━━━━━ Provided information ━━━━━

/-- INDEX × 2^SCALE + OFFSET with a signed index. -/
def scaledIdx (s : State) (c : Crew) (m : MemA) (l : Nat) : Int :=
  (src32 s c 1 m.index l).toInt * 2 ^ m.scale.toNat + m.off.toInt

/-- The location a lane of a load or store names. -/
def resMem (s : State) (c : Crew) (k : Nat) (sp : Space) (a : Acc) (m : MemA) (l : Nat) : Res :=
  let n := memN m.w
  match sp with
  | .global => s.resGlobal c k a ((src64 s c 0 m.base l).toNat + scaledIdx s c m l) n
  | .localMem => s.resLocal c ((src32 s c 0 m.base l).toNat + scaledIdx s c m l) n
  | .yard => s.resYard c ((src32 s c 0 m.base l).toNat + scaledIdx s c m l) n
  | .kv => s.resKv c (src32 s c 0 m.base l) ((src32 s c 1 m.index l).toNat * 2 ^ m.scale.toNat + m.off.toInt) n
  | .token => s.resToken (src32 s c 0 m.base l) ((src32 s c 1 m.index l).toNat * 2 ^ m.scale.toNat + m.off.toInt) n

/-! ## Bytes of a load (R343, R350) -/

/-- The byte that the sett's own plain stores of earlier slots put at an address: the last such write stands. -/
def Sett.ownByte (t : Sett) (slot dev a : Nat) : Option Byte :=
  t.stores.foldl (fun acc r => if r.slot < slot && r.loc.dev = dev then (Cells.find r.cells a).or acc else acc) none

/-- A byte of a location on this device, beyond the sett's own stores. -/
def State.locByte (s : State) (core : Nat) (x : Loc) (i : Nat) : Byte :=
  match x.space with
  | .token => ((s.pool.get x.pa).bits.extractLsb' (8 * (x.addr + i)) 8)
  | .global => s.viewByte core (x.pa + i) x.mtype
  | .kv => s.viewByte core (x.pa + i) 1
  | _ => s.homeByte core (x.pa + i)

/-- Bytes an answer from another device starts at: its line for normal pages (R81), the address itself otherwise. -/
def askBase (x : Loc) : Nat := if x.mtype = 0 then x.pa / 128 * 128 else x.pa
/-- Bytes asked for. -/
def askLen (x : Loc) (n : Nat) : Nat := if x.mtype = 0 then 128 else n

/-- The bytes of a lane's load: nothing while another device has not answered. -/
def State.loadBytes (s : State) (c : Crew) (slot lane : Nat) (x : Loc) (n : Nat) : Option (List Byte) :=
  let own := fun i (b : Byte) => (c.sett.ownByte slot x.dev (x.pa + i)).getD b
  if s.rmwOpen c.core x.dev x.pa n then none
  else if x.space == .token then some ((List.range n).map fun i => s.locByte c.core x i)
  else if x.dev = s.dev then some ((List.range n).map fun i => own i (s.locByte c.core x i))
  else
    let k := s.core c.core
    let cached : List (Option Byte) := (List.range n).map fun i => lineByte k.l1 x.dev (x.pa + i)
    let merged := fun i (b : Byte) => own i ((s.ownByte c.core x.dev (x.pa + i)).getD b)
    if x.mtype = 0 && cached.all Option.isSome then some ((List.range n).map fun i => merged i ((cached.getD i none).getD 0))
    else
      match c.sett.answer slot lane with
      | some bs => some ((List.range n).map fun i => merged i (bs.getD (x.pa + i - askBase x) 0))
      | none => none

/-- Does byte i of a load come from its sett's or its core's own stores (R91)? -/
def State.fromOwn (s : State) (c : Crew) (slot : Nat) (x : Loc) (i : Nat) : Bool :=
  (c.sett.ownByte slot x.dev (x.pa + i)).isSome || (s.ownByte c.core x.dev (x.pa + i)).isSome

/-- The word whose poison a load would read: bytes from the sett's own stores or the core's do not come from it (R91). -/
def State.loadPoison (s : State) (c : Crew) (slot : Nat) (x : Loc) (n : Nat) : Option DWord :=
  match x.space with
  | .token =>
    match (List.range n).find? fun i => (s.pool.get x.pa).poison.contains ((x.addr + i) / 4) with
    | some i => some (BitVec.ofNat 64 (x.addr + i - (x.addr + i) % 4))
    | none => none
  | _ =>
    if x.dev ≠ s.dev || s.poison.isEmpty then none
    else
      match (List.range n).find? fun i => s.poison.contains ((x.pa + i) / 4) && !s.fromOwn c slot x i with
      | some i => some (BitVec.ofNat 64 (x.addr + i - (x.pa + i) % 4))
      | none => none

/-- A lane's location with its poison check, the last of R348. -/
def withPoison (s : State) (c : Crew) (n : Nat) : Res → Res
  | .ok x =>
    match s.loadPoison c c.sett.slot x n with
    | some a => .bad cUncorrectable a
    | none => .ok x
  | r => r

/-- A lane's location on another device: the link has lost its load (R350), or its answer holds a poisoned word that the load reads (R91). -/
def withFarPoison (s : State) (c : Crew) (n lane : Nat) : Res → Res
  | .ok x =>
    if lane < 32 && c.sett.answer c.sett.slot lane == some [] then .bad cUncorrectable (BitVec.ofNat 64 x.addr)
    else if c.sett.remoteBad.isEmpty then .ok x
    else
      match (List.range n).find? fun i =>
          c.sett.answerBad c.sett.slot lane ((x.pa + i) / 4 - askBase x / 4) && !s.fromOwn c c.sett.slot x i with
      | some i => .bad cUncorrectable (BitVec.ofNat 64 (x.addr + i - (x.pa + i) % 4))
      | none => .ok x
  | r => r

/-- A loaded value as its register group receives it (R98, R350). -/
def extendLoad (w : MemW) (bs : List Byte) : Nat :=
  match w with
  | .i8 => ((BitVec.ofNat 8 (leNat bs)).signExtend 32).toNat
  | .i16 => ((BitVec.ofNat 16 (leNat bs)).signExtend 32).toNat
  | _ => leNat bs

/-- V registers of a group of `n` bytes. -/
def groupWrites (r n lane v : Nat) : List Wr :=
  (List.range ((n + 3) / 4)).map fun i => .v (r + i) lane (BitVec.ofNat 32 (v / 2 ^ (32 * i)))

/-- Bits 63:0 of a register group. -/
def groupStart (c : Crew) (r n lane : Nat) : DWord :=
  if n > 4 then c.vpair r lane else (c.vreg r lane).setWidth 64

/-- A plain load ends: its group and its transient, which holds bits 63:0 of what the group receives. -/
def endLoad (c : Crew) (m : MemA) (vs : List (Nat × Nat)) : Crew :=
  let n := memN m.w
  let r := m.r.toNat
  let t := c.sett
  { c with
    sett := { t with
      wr := t.wr ++ (vs.flatMap fun (p : Nat × Nat) => groupWrites r n p.1 p.2)
      trans := putTrans t.trans t.slot fun l =>
        match Cells.find vs l with
        | some v => BitVec.ofNat 64 v
        | none => groupStart c r n l } }.nextSlot

/-- Ask another device for a lane's bytes, once the core's own stores to those lines have performed (R139). A normal line may then enter the L1
when it comes, if `keep` (R81). -/
def State.askLoad (s : State) (k slot lane : Nat) (x : Loc) (n : Nat) (keep : Bool) : State :=
  let c := s.crew k
  if s.asked k slot lane then s
  else
    let s := s.settleLines c.core x.dev (askBase x) (askLen x n)
    if s.holdsLines c.core x.dev (askBase x) (askLen x n) then s
    else s.sendTo x.dev (.load k slot lane c.epoch x.addr (keep && x.mtype == 0)) fun q => .read s.dev q (askBase x) (askLen x n) c.level c.part

/-- A load's lines of this device enter the L1 and the die cache when they missed (R79, R86); a line that a load of another MTYPE has read
leaves the L1, which would give an older value later (R139). Lines of other devices enter as they come (R81). -/
def State.allocate (s : State) (c : Crew) (ls : List (Nat × Loc)) : State :=
  ls.foldl (fun s p =>
    match p.2.space with
    | .global =>
      if p.2.mtype = 0 then
        if p.2.dev ≠ s.dev || ((s.core c.core).l1.any fun e => e.dev == p.2.dev && e.line == p.2.pa / 128) then s
        else (s.fillL1 c.core p.2.dev p.2.pa).touchDc (p.2.pa / 128) 0 false
      else
        let s := s.dropLine c.core p.2.dev (p.2.pa / 128)
        if p.2.dev = s.dev then s.touchDc (p.2.pa / 128) p.2.mtype false else s
    | .kv => if p.2.dev = s.dev then (s.dropLine c.core p.2.dev (p.2.pa / 128)).touchDc (p.2.pa / 128) p.2.mtype false else s
    | _ => s) s

/-! ## LDKV misses (R32, R33) -/

/-- A free entry of a die fault queue (1,024 entries). -/
def Die.freeFq (d : Die) : Option Nat := (List.range 1024).find? fun i => !(d.fq.get i).valid

/-- A request parks in its die's fault queue, with its record (R33, R444). -/
def State.park (s : State) (die i : Nat) (e : FqEntry) : State :=
  let s := s.updDie die fun d => { d with fq := d.fq.put i { e with valid := true, order := d.fqOrder }, fqOrder := d.fqOrder + 1 }
  let fl := (if e.write then fgWrite else 0) + (if e.atomic then fgAtomic else 0) + (if e.remote then fgRemote else 0)
  s.emit die e.part (faultRec e.cause (fl) e.part die e.core e.unit e.ctx i e.aux.toNat e.addr)

/-- A KV miss parks the load; the sett waits with reason 0x1. A full fault queue or record buffer holds it (R33, R443). -/
def State.parkKv (s : State) (k lane : Nat) (handle : Word) (off : DWord) : State :=
  let c := s.crew k
  let d := dieOf c.core
  let s := s.updCrew k fun c => { c with stall := stOperand }
  match (s.die d).freeFq with
  | some i =>
    if s.recRoom d 1 then
      (s.park d i ⟨true, c.part, cKvMiss, off, handle, .ldkv k c.sett.slot lane c.epoch, 0, c.core, k, false, false, false, 0, 0⟩).updCrew k
        fun c => { c with sett := { c.sett with kvParked := some (lane, i) } }
    else s
  | none => s

/-! ## Loads -/

/-- The lanes of a load whose bytes are still with other devices, or with an atomic of the core on its way. -/
def State.awaited (s : State) (c : Crew) (n : Nat) (good : List (Nat × Loc)) : List (Nat × Loc) :=
  good.filter fun p => (s.loadBytes c c.sett.slot p.1 p.2 n).isNone

/-- A plain load while its sett executes (R350). The lowest lane that fails is reported once every lower lane's poison is known (R348). -/
def plainLoad (sp : Space) (m : MemA) (s : State) : State :=
  let c := s.me
  let k := s.cur
  let n := memN m.w
  let ls := lanesOf (c.guardMask m.g)
  if c.popTrap then s.setMe (raiseExc c cProtection 0 0)
  else
    let rs := ls.map fun l => (l, withFarPoison s c n l (withPoison s c n (resMem s c k sp .load m l)))
    let hard := firstBad (rs.filter fun r => match r.2 with
      | .bad cause _ => cause != cKvMiss
      | .ok _ => true)
    let first := (hard.map (·.1)).getD 32
    let good := (goodLocs rs).filter fun p => decide (p.1 < first)
    let open' := s.awaited c n good
    let ask := fun s : State => (open'.foldl (fun s p => s.askLoad k c.sett.slot p.1 p.2 n true) s).stallMe stOperand
    match hard with
    | some (l, cause, a) => if open'.isEmpty then s.setMe (raiseExc c cause a l) else ask s
    | none =>
      match firstBad rs with
      | some (l, _, off) => if c.sett.kvParked.isSome then s.stallMe stOperand else s.parkKv k l (src32 s c 0 m.base l) off
      | none =>
        if !open'.isEmpty then ask s
        else
          let value := fun l => match Cells.find good l with
            | some x => extendLoad m.w ((s.loadBytes c c.sett.slot l x n).getD [])
            | none => 0
          let s := (s.fillTlbs c.part k good).allocate c good
          let s := if sp == .kv then ls.foldl (fun s l =>
            s.kvFill c.part (dieOf c.core) (src32 s c 0 m.base l) ((Cells.find good l).getD default).addr) s else s
          s.setMe (endLoad c m (ls.map fun l => (l, value l)))

/-- Lanes of an effectful access of n bytes whose words lie on another device, which has not told whether they are poisoned: they are asked for
while the sett executes, as lane + 32 (R91, R348). -/
def State.farOpen (s : State) (c : Crew) (rs : List (Nat × Res)) : List (Nat × Loc) :=
  (goodLocs rs).filter fun p => p.2.dev != s.dev && (c.sett.answer c.sett.slot (p.1 + 32)).isNone

/-- An effectful access checks its lanes and captures their locations; `args` are operands read at sett start. One that reads n bytes
(`reads = some n`) meets the poison of another device's words too. -/
def State.captureLanes (s : State) (reads : Option Nat) (rs : List (Nat × Res)) (args : Nat → List DWord) (waits : List WaitKind) : State :=
  let c := s.me
  if c.popTrap then s.setMe (raiseExc c cProtection 0 0)
  else
    let rs := match reads with
      | some n => rs.map fun r => (r.1, withFarPoison s c n (r.1 + 32) r.2)
      | none => rs
    let first := ((firstBad rs).map (·.1)).getD 32
    let wait : List (Nat × Loc) := match reads with
      | some _ => (s.farOpen c rs).filter fun p => decide (p.1 < first)
      | none => []
    if !wait.isEmpty then
      (wait.foldl (fun s p => s.askLoad s.cur c.sett.slot (p.1 + 32) p.2 (reads.getD 0) false) s).stallMe stOperand
    else
      match firstBad rs with
      | some (l, cause, a) => s.setMe (raiseExc c cause a l)
      | none =>
        let good := goodLocs rs
        let s := s.fillTlbs c.part s.cur good
        s.keep (good.map fun p => ⟨c.sett.slot, p.1, p.2, args p.1⟩) (if good.isEmpty then [] else waits.map c.wait)

/-- Answers of other devices for the lanes of the executing slot: all there, or the first lane still asked. -/
def State.askCommit (s : State) (k : Nat) (p : Cap) (acc : Bool) (mk : Nat → TolsalMsg) : State :=
  if s.asked k p.slot p.lane then s else s.sendTo p.loc.dev (.commit k p.slot p.lane acc) mk

/-- What the core holds for the lines of captured locations performs first (R79). -/
def State.settleCaps (s : State) (core n : Nat) (caps : List Cap) : State :=
  caps.foldl (fun s p => s.settleLines core p.loc.dev p.loc.pa n) s

/-- Captured locations for whose lines the core still holds a store. -/
def State.capsHeld (s : State) (core n : Nat) (caps : List Cap) : Bool :=
  caps.any fun p => s.holdsLines core p.loc.dev p.loc.pa n

/-- A captured lane lies on another device, which has not answered. -/
def State.unanswered (s : State) (c : Crew) (p : Cap) : Bool := p.loc.dev != s.dev && (c.sett.answer p.slot p.lane).isNone

/-- The bytes of a captured lane: from the home, or from the answer; none when the link lost it. -/
def State.capBytes (s : State) (c : Crew) (n : Nat) (p : Cap) : List Byte :=
  if p.loc.dev = s.dev then s.mem.readList p.loc.pa n else (c.sett.answer p.slot p.lane).getD []

/-- An acquire load performs (R350): every lane at its home, the L1 of the core then gone for wide scopes. A lane whose request the
link lost, or that was cancelled at its home, leaves its destination unwritten; the trap is owed at the next sett (R35, R466). -/
def acquireLoad (m : MemA) (s : State) : State :=
  let c := s.me
  let k := s.cur
  let n := memN m.w
  let caps := c.caps
  let s := s.settleCaps c.core n caps
  if s.fenced || s.capsHeld c.core n caps then s.stallMe stOperand
  else if caps.any (s.unanswered c) then
    (caps.foldl (fun s p =>
      if s.unanswered c p then s.askCommit k p true fun q => .read s.dev q p.loc.pa n c.level c.part else s) s).stallMe stOperand
  else
    let good := caps.filter fun p => !(s.capBytes c n p).isEmpty
    let s' := good.foldl (fun t p => (if p.loc.dev = t.dev then t.touchDc (p.loc.pa / 128) p.loc.mtype false else t).dropLine c.core p.loc.dev
      (p.loc.pa / 128)) s
    let s' := if good.isEmpty then s' else s'.acquire c.core m.scope
    s'.land (good.flatMap fun p => groupWrites m.r.toNat n p.lane (extendLoad m.w (s.capBytes c n p)))

/-- A load: plain, or effectful as an acquire (R349, R350). -/
def loadInstr (sp : Space) (m : MemA) (s : State) : State :=
  if m.ord then
    effSlot (fun s =>
      let c := s.me
      s.captureLanes (some (memN m.w)) ((lanesOf (c.guardMask m.g)).map fun l => (l, withPoison s c (memN m.w) (resMem s c s.cur sp .load m l)))
        (fun _ => []) []) (acquireLoad m) s
  else plainLoad sp m s

/-- LDL (R349, R350). -/
def execLdl (m : MemA) (s : State) : Out := .next (loadInstr .localMem m s)
/-- LDG (R349, R350). -/
def execLdg (m : MemA) (s : State) : Out := .next (loadInstr .global m s)
/-- LDY (R349, R350). -/
def execLdy (m : MemA) (s : State) : Out := .next (loadInstr .yard m s)
/-- LDKV (R349, R350, R32). -/
def execLdkv (m : MemA) (s : State) : Out := .next (loadInstr .kv m s)
/-- LDT (R349, R350, R52). -/
def execLdt (m : MemA) (s : State) : Out := .next (loadInstr .token m s)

━━━━━

## What to do
Nothing should be returned except the lines from the first line of the data above through the line with "s.resKv c (src32", each one exact.

## Answer section
/-- INDEX × 2^SCALE + OFFSET with a signed index. -/
def scaledIdx (s : State) (c : Crew) (m : MemA) (l : Nat) : Int :=
  (src32 s c 1 m.index l).toInt * 2 ^ m.scale.toNat + m.off.toInt

/-- The location a lane of a load or store names. -/
def resMem (s : State) (c : Crew) (k : Nat) (sp : Space) (a : Acc) (m : MemA) (l : Nat) : Res :=
  let n := memN m.w
  match sp with
  | .global => s.resGlobal c k a ((src64 s c 0 m.base l).toNat + scaledIdx s c m l) n
  | .localMem => s.resLocal c ((src32 s c 0 m.base l).toNat + scaledIdx s c m l) n
  | .yard => s.resYard c ((src32 s c 0 m.base l).toNat + scaledIdx s c m l) n
  | .kv => s.resKv c (src32 s c 0 m.base l) ((src32 s c 1 m.index l).toNat * 2 ^ m.scale.toNat + m.off.toInt) n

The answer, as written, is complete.